SB is a discovery. No doctor can tell you exactly how your child will function. We will have to wait to see, and waiting is hard and scary. When we were at the hospital, I saw a beautiful girl around five who had SB. The defect was most likely in a similar area as Charlotte’s, because she could walk but was wearing braces. It was a comfort and hard to see her all at one time. I saw some of my daughter’s possible future. I love Charlotte beyond measure and think she is perfect. I will love her no matter what. I am fully aware that she is blessed. She will walk, she currently does not have to have catheters, she has a huge support system, and she has a loving heavenly Father. But I grieve too. I can’t help but be a little sad that she won’t be able to take ballet, that at some point in her life some one ignorant will probably make fun of her braces, that she will have to work at things most children can do easily, that cartwheels will probably not be in her future. I try not to think about if she will be able to dance at her own wedding. I know that she will surprise me in so many ways. She already has. Her resilience and sweetness take my breath away. I know we will find other hobbies and she will excel in her own way. But for a moment I have to shed some tears.
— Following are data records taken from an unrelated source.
/-- The handover a LEASE frame carries (R382): a unit in M8 answers with HANDOVER_ACK; a frame with none ends it. -/
def State.leaseHandover (s : State) (l : Lease) : State :=
  if l.h == 0 then s.modMirror fun m => { m with handoverIn := none }
  else if s.modeNo == 8 then (s.modMirror fun m => { m with handoverIn := some l.h.toNat }).sendMirror 5 l.h.toNat
  else s

/-- LEASE_RECEIVE (R377): `q` quarter nanoseconds on. A frame that echoes one of this unit's gives a measurement (R70), `heard` and `hq` being when the
partner heard it. -/
def State.leaseReceive (s : State) (q : Nat) (l : Lease) (m : Mac) (heard : W64) (hq : BitVec 2) : State :=
  let s := s.runBy q
  if !s.mirrAccepts 1 0 l.txTs m then s
  else
    let s := s.modMirror fun x =>
      { x with lease := some l, leaseAt := s.time.ctr, lossCnt := 0, heardLease := true, peerEpoch := l.authEpoch }
    let s := s.setCond .chip { src := Src.PEER_LOST } false
    let lat := s.oneWay l (leaseHeld l heard hq)
    let ofs := s.peerOfs l lat
    let s := if l.echoTs == 0 then s else (s.peerMeasure ofs lat).alignPn l ofs
    let bad := !l.healthy || l.yield
    let s := if bad then s.noteWake 6 else s
    let s := if bad && s.modeNo == 8 then s.claimTrigger else s
    let s := if decide (0 < l.acceptCnt.toNat) && decide (s.rd Reg.MIRR_AUTH_EPOCH < l.authEpoch.toNat) then s.yieldNow else s
    (s.authConflict l).leaseHandover l
def execLeaseReceive (q : Nat) (l : Lease) (m : Mac) (heard : W64) (hq : BitVec 2) (s : State) : Host.Outcome State Fault Refusal :=
  .next (s.leaseReceive q l m heard hq)

/-! ### The copy set (R374, R375) -/

/-- SEG of a STATE frame (R373). -/
def segByte (g : StateSeg) : Nat := g.region % 8 + 8 * (g.seg % 8) + 64 * b2n g.last

/-- STATE_RECEIVE (R375): a verified STATE frame joins the copy of its period. -/
def State.stateReceive (s : State) (q : Nat) (h : MirrHdr) (g : StateSeg) : State :=
  let s := s.runBy q
  if !s.mirrAccepts 2 (segByte g) h.txTs h.mac then s
  else s.modMirror fun m =>
    { m with
      peerEpoch := h.authEpoch
      copyPn := h.pn.toNat
      copySegs := (if m.copyPn == h.pn.toNat then m.copySegs.filter (fun x => !(x.region == g.region && x.seg == g.seg)) else []) ++ [g] }
def execStateReceive (q : Nat) (h : MirrHdr) (g : StateSeg) (s : State) : Host.Outcome State Fault Refusal := .next (s.stateReceive q h g)

/-- The frames of one region of the copy in order, or none where one is missing (R374, R375). -/
def MirrorSt.regionSegs (m : MirrorSt) (r : Nat) : Option (List StateSeg) :=
  match m.copySegs.find? fun g => g.region == r && g.last with
  | none => none
  | some l =>
    let gs := (List.range (l.seg + 1)).filterMap fun i => m.copySegs.find? fun g => g.region == r && g.seg == i
    if gs.length == l.seg + 1 then some gs else none

/-- A mirrored word takes its copied value (R375). The rank keeper's memory has no other writer (R227). -/
def State.applyWord (s : State) (r : Nat) (w : W32) : MirrWord → State
  | .word a => if s.rankByte r a then s else s.setWord r a w
  | .pointer ph i => s.modDisp r fun d => { d with ptrs := fset (ph * 8 + i) (w.setWidth 23) d.ptrs }
/-- The mirrored words of a region are written, in image order (R374, R375). -/
def State.applyWords (s : State) (r : Nat) (ws : List W32) : State :=
  ((s.image.mirroredOf r).zip ws).foldl (fun s p => s.applyWord r p.2 p.1) s

/-- The record a map entry stands for (R372): PWM_POS, PWM_NEG and HYST with the DUTY of the arm block. -/
def mapRec (cmd : BitVec 4) (duty : BitVec 16) : CmdRec :=
  ⟨cmd, false, if cmd == 3 || cmd == 5 || cmd == 6 then duty else 0, 0⟩

/-- The copy of one region is applied (R372, R375): the mirrored words, DIR_PREV of each arm and the command map. -/
def State.applyRegion (s : State) (r : Nat) (gs : List StateSeg) : State :=
  let map := gs.flatMap fun g => g.map
  let arms := gs.flatMap fun g => g.arms
  let s := s.applyWords r (gs.flatMap fun g => g.words)
  let s := arms.zipIdx.foldl (fun s p => s.modArm r p.2 fun x => { x with dirPrev := p.1.dirPrev }) s
  (s.treesOf r).foldl (fun s t =>
    (s.treeCells r t).foldl (fun s c =>
      match map[c % 4096]? with
      | some cmd =>
        if cmd == 15 then s
        else
          let duty := match s.armOf r t with
            | some a => (match arms[a]? with | some x => x.duty | none => 0)
            | none => 0
          s.modSlot r t (idxSlot c) fun x => { x with recMap := mapRec cmd duty, recMapPn := some s.pn }
      | none => s) s) s

/-- MIRROR_DOWN (R380): while the link is not up, and while COPY_MISS has grown on MISS_N consecutive periods in M8. -/
def State.showMirrorDown (s : State) : State :=
  s.setCond .chip { src := Src.MIRROR_DOWN } (!s.linkUp || (s.modeNo == 8 && decide (s.rd Reg.MIRR_CFG_MISS_N ≤ s.mirror.missRun)))

/-- MIRROR_COPY_APPLY (R375): at epoch j + 1 + APPLY, for a unit that was in M8 at the class-1 deadline of period j. -/
def State.copyApply (s : State) : State :=
  if s.mirror.copyDue != some (s.pn - 1) || s.pn == 0 then s
  else
    let s := s.runTo (s.time.epochAt + s.rd Reg.MIRR_CFG_APPLY)
    let parts := (List.range s.dies).map fun r => if s.mirror.copyPn == s.pn - 1 then s.mirror.regionSegs r else none
    let s := s.modMirror fun m => { m with copyDue := none }
    if parts.all Option.isSome then
      let s := parts.zipIdx.foldl (fun s p => match p.1 with | some gs => s.applyRegion p.2 gs | none => s) s
      (s.modMirror fun m => { m with missRun := 0, copyTick := some (s.ns / 2) }).showMirrorDown
    else
      let due := match s.mirror.lease with
        | some l => l.pn.toNat == s.pn && (l.mode == 7 || l.mode == 9)
        | none => false
      if due then
        ((s.inc Reg.MIRR_STAT_COPY_MISS).modMirror fun m => { m with missRun := m.missRun + 1, missPn := some s.pn }).showMirrorDown
      else (s.modMirror fun m => { m with missRun := 0 }).showMirrorDown
def execMirrorCopyApply (s : State) : Host.Outcome State Fault Refusal := .next s.copyApply

/-! ### Claims, yields and handovers (R378 to R382) -/

/-- TRIP_RECEIVE (R378). -/
def State.tripReceive (s : State) (q : Nat) (h : MirrHdr) : State :=
  let s := s.runBy q
  if s.mirrAccepts 3 0 h.txTs h.mac then (s.modMirror fun m => { m with peerEpoch := h.authEpoch }).claimTrigger else s
def execTripReceive (q : Nat) (h : MirrHdr) (s : State) : Host.Outcome State Fault Refusal := .next (s.tripReceive q h)

/-- Whether the owner accepts a handover at epoch `h` (R382). -/
def State.handoverOk (s : State) (h : Nat) : Bool :=
  (s.modeNo == 7 || s.modeNo == 9) && decide (s.pn + 3 ≤ h) && s.linkUp && s.mirror.pnAligned
    && (match s.mirror.lease with | some l => l.mode == 8 && l.healthy | none => false)
    && (match s.mirror.missPn with | some n => decide (n + 16 ≤ s.pn) | none => true)
    && s.clause.armed.isNone && s.clause.staged.isNone

/-- A handover is agreed: the LEASE frames carry h from now on (R382). -/
def State.agree (s : State) (h : Nat) : State := s.modMirror fun m => { m with handover := some (h, false) }

/-- YIELD_REQ_RECEIVE (R379, R382): a healthy owner agrees a handover at the epoch the frame names. -/
def State.yieldReq (s : State) (q : Nat) (h : MirrHdr) : State :=
  let s := s.runBy q
  if !s.mirrAccepts 6 0 h.txTs h.mac then s
  else
    let s := s.modMirror fun m => { m with peerEpoch := h.authEpoch }
    if s.mirror.healthy && s.handoverOk h.pn.toNat then s.agree h.pn.toNat else s
def execYieldReqReceive (q : Nat) (h : MirrHdr) (s : State) : Host.Outcome State Fault Refusal := .next (s.yieldReq q h)

/-- HANDOVER_ACK_RECEIVE (R382). -/
def State.handoverAck (s : State) (q : Nat) (h : MirrHdr) : State :=
  let s := s.runBy q
  if s.mirrAccepts 5 0 h.txTs h.mac then
    s.modMirror fun m => { m with peerEpoch := h.authEpoch, handover := m.handover.map fun p => if p.1 == h.pn.toNat then (p.1, true) else p }
  else s
def execHandoverAckReceive (q : Nat) (h : MirrHdr) (s : State) : Host.Outcome State Fault Refusal := .next (s.handoverAck q h)

/-- HANDOVER_ABANDON (R382): no acknowledgement by epoch h - 2. -/
def State.handoverAbandon (s : State) : State :=
  match s.mirror.handover with
  | some (h, false) => if h ≤ s.pn + 2 then s.modMirror fun m => { m with handover := none } else s
  | _ => s
def execHandoverAbandon (s : State) : Host.Outcome State Fault Refusal := .next s.handoverAbandon

/-- When a LEASE frame of the last launch is declared missing: at the launch plus the one-way delay, with the 60 ns of R94 (log entry 24, DESIGN CHOICE). -/
def State.leaseDue (s : State) : Nat := s.time.launchNs + ceilDiv (s.rd Reg.MIRR_LAT_LAT) 4 + 60
/-- PEER_LOST (R94, R378, R380, R395): LOSS_N launches without a LEASE frame. -/
def State.peerLost (s : State) : State :=
  let lost := s.epochs && decide (s.rd Reg.MIRR_CFG_LOSS_N ≤ s.mirror.lossCnt)
  let s := if lost then s.runTo s.leaseDue else s
  if lost && decide (s.leaseDue ≤ s.ns) then
    let s := s.setCond .chip { src := Src.PEER_LOST } true
    (s.noteWake 6).claimTrigger
  else s
def execPeerLost (s : State) : Host.Outcome State Fault Refusal := .next s.peerLost

/-- CLAIM_TIMEOUT (R378, R381): CLAIM_TMO periods without a Glint that shows this unit as owner. -/
def State.claimTimeout (s : State) : State :=
  match s.mirror.claimFrom with
  | some n =>
    if (s.modeNo == 7 || s.modeNo == 9) && decide (n + s.rd Reg.MIRR_CFG_CLAIM_TMO ≤ s.pn) then
      let s := (s.inc Reg.MIRR_STAT_CLAIM_REFUSED).authEvent 1 (!s.unitB) 0
      let s := s.modMirror fun m => { m with claimFrom := none, holdRun := 0 }
      s.request { who := .warden, target := 8 }
    else s
  | none => s
def execClaimTimeout (s : State) : Host.Outcome State Fault Refusal := .next s.claimTimeout

/-- A rejected write of MIRR_CMD (R382, R491). -/
def State.cmdErr (s : State) : State := s.wr Reg.MIRR_STAT_CMD_ERR 1

/-- A handover asked for at epoch `h` (R382); a request that names no epoch asks for nothing (R491). -/
def State.askHandover (s : State) (h : Nat) : State := if h != 0 && s.handoverOk h then s.agree h else s.cmdErr
/-- A YIELD_REQ asked for: the standby names h = PN + 4 (R382). -/
def State.askYield (s : State) : State := if s.modeNo == 8 && s.linkUp then s.sendMirror 6 (s.pn + 4) else s.cmdErr
/-- A claim asked for, whatever AUTO is (R378). -/
def State.askClaim (s : State) : State := if s.modeNo == 8 && s.mirror.healthy then s.startClaim else s.cmdErr
/-- MIRR_CMD_HANDOVER (R382, R491). -/
def execMirrCmdHandover (h : BitVec 56) (s : State) : Host.Outcome State Fault Refusal := .next (s.onWrite fun s => s.askHandover h.toNat)
/-- MIRR_CMD_REQ_YIELD (R382). -/
def execMirrCmdReqYield (s : State) : Host.Outcome State Fault Refusal := .next (s.onWrite State.askYield)
/-- MIRR_CMD_CLAIM (R378). -/
def execMirrCmdClaim (s : State) : Host.Outcome State Fault Refusal := .next (s.onWrite State.askClaim)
I am fully aware that God works in miraculous ways. That any child is born is a miracle to me. I would be eternally grateful if God chose to fully heal Charlotte of all her issues. However, I think my role as her mother is to accept the things God has placed in my life. He has given me this wonderful, all together perfect angel baby to care for. My daily bread is Charlotte with Spina Bifida. I am asking Him for wisdom, patience and strength on raising her just as she is. The miracle that I am daily praying for is the battle that Charlotte will one day have. Charlotte probably will not notice that much is “wrong” with her for awhile. But one day she will have the knowledge that in the eyes of medicine she is not whole and perfect, in the eyes of the world she functions differently. She will have a choice to make. She can rail against this body God has given her and think He loves her less because of it. Or, she can choose to accept her body as is and realize that God created her just as He wanted her: “I will praise you for I am fearfully and wonderfully made.” It will not be an easy thing for a teenager in a world so bent on bodily perfection to do, but it is the miracle I pray for. I pray that her struggle will make her know Christ more fully, and that He will use her to advance His kingdom in mighty ways. Of course, I will be beyond ecstatic if I wake up tomorrow and Charlotte no longer has SB. But the miracle that I am seeking for my daughter is acceptance and heart that loves and seeks to glorify the King of kings.